In the most adaptationist view of evolution, the environment is seen as something autonomous and independent of the organism, without the latter influencing or shaping the former. Instead, Lewontin argues, from a more constructivist perspective, that the organism and the environment maintain a dialectical relationship, in which both influence each other and change at the same time. Throughout the generations, the environment changes and individuals acquire both anatomical and behavioral changes.


Richard Lewontin has written about the economic dynamics of “agribusiness”, translatable to agribusiness or agriculture business. He has argued that hybrid corn has been developed and propagated not because it is better than traditional corn, but because it has allowed companies in the agricultural sector to force farmers to buy new seeds every year instead of planting their lifelong varieties. .

This led him to testify at a trial in California, trying to change state funding for research into more productive seed varieties, considering that this was of high interest to corporations and a detriment to the average North American farmer.

Bibliographic references:

  • Lewontin, RC; Kojima, K. (December 1960). “The Evolutionary Dynamics of Complex Polymorphisms”. Evolution.
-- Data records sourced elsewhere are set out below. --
/-! ## predict -/

@[simp] theorem predict_params (s : State) : (predict s).params = s.params := rfl
@[simp] theorem predict_resetPin (s : State) : (predict s).resetPin = s.resetPin := rfl
@[simp] theorem predict_mode (s : State) : (predict s).mode = s.mode := rfl
@[simp] theorem predict_pend (s : State) : (predict s).pend = s.pend := rfl
@[simp] theorem predict_low (s : State) : (predict s).low = s.low := rfl
@[simp] theorem predict_high (s : State) : (predict s).high = s.high := rfl
@[simp] theorem predict_code (s : State) : (predict s).code = s.code := rfl
@[simp] theorem predict_pending (s : State) : (predict s).pending = s.pending := rfl
@[simp] theorem predict_obuf (s : State) : (predict s).obuf = s.obuf := rfl
@[simp] theorem predict_ocnt (s : State) : (predict s).ocnt = s.ocnt := rfl
@[simp] theorem predict_rbuf (s : State) : (predict s).rbuf = s.rbuf := rfl
@[simp] theorem predict_rcnt (s : State) : (predict s).rcnt = s.rcnt := rfl
@[simp] theorem predict_phantom (s : State) : (predict s).phantom = s.phantom := rfl
@[simp] theorem predict_symcnt (s : State) : (predict s).symcnt = s.symcnt := rfl
@[simp] theorem predict_streamSyms (s : State) : (predict s).streamSyms = s.streamSyms := rfl
@[simp] theorem predict_bitcnt (s : State) : (predict s).bitcnt = s.bitcnt := rfl
@[simp] theorem predict_hist (s : State) : (predict s).hist = s.hist := rfl
@[simp] theorem predict_histValid (s : State) : (predict s).histValid = s.histValid := rfl
@[simp] theorem predict_nord (s : State) : (predict s).nord = s.nord := rfl
@[simp] theorem predict_ceil (s : State) : (predict s).ceil = s.ceil := rfl
@[simp] theorem predict_rint (s : State) : (predict s).rint = s.rint := rfl
@[simp] theorem predict_order (s : State) : (predict s).order = s.order := rfl
@[simp] theorem predict_weight (s : State) : (predict s).weight = s.weight := rfl
@[simp] theorem predict_mem (s : State) : (predict s).mem = s.mem := rfl
@[simp] theorem predict_scoreIdx (s : State) : (predict s).scoreIdx = s.scoreIdx := rfl
@[simp] theorem predict_rsym (s : State) : (predict s).rsym = s.rsym := rfl
@[simp] theorem predict_rvalid (s : State) : (predict s).rvalid = s.rvalid := rfl
@[simp] theorem predict_diagSel (s : State) : (predict s).diagSel = s.diagSel := rfl
@[simp] theorem predict_inq (s : State) : (predict s).inq = s.inq := rfl
@[simp] theorem predict_eoi (s : State) : (predict s).eoi = s.eoi := rfl
@[simp] theorem predict_outq (s : State) : (predict s).outq = s.outq := rfl
@[simp] theorem predict_err (s : State) : (predict s).err = s.err := rfl
@[simp] theorem predict_done (s : State) : (predict s).done = s.done := rfl
@[simp] theorem predict_error (s : State) : (predict s).error = s.error := rfl
@[simp] theorem predict_intEnable (s : State) : (predict s).intEnable = s.intEnable := rfl
@[simp] theorem predict_hostq (s : State) : (predict s).hostq = s.hostq := rfl
@[simp] theorem predict_reads (s : State) : (predict s).reads = s.reads := rfl
@[simp] theorem predict_draws (s : State) : (predict s).draws = s.draws := rfl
Society for the Study of Evolution. 14 (4): 458–472. doi: 10.2307 / 2405995.
  • Lewontin, RC (January 1966). “Is Nature Probable or Capricious?”. BioScience. University of California Press. 16 (1, Logic in Biological Investigation): 25–27. doi: 10.2307 / 1293548.
  • Lewontin, RC (1970). “The Units of Selection”. Annual Review of Ecology and Systematics. 1: 1–18. doi: 10.1146 /
  • Lewontin, RC 1982. Agricultural research and the penetration of capital. Science for the People 14 (1): 12–17.
  • Lewontin, RC 2000. The maturing of capitalist agriculture: farmer as proletarian. Pgs 93–106 in F. Magdoff, JB Foster, and FH Buttel, Eds. 2000. Hungry for Profit: The Agribusiness Threat to Farmers, Food, and the Environment. Monthly Review Press, NY.
  • Lewontin, RC (2000) It Ain’t Necessarily So: The Dream of the Human Genome and Other Illusions, New York Review of Books.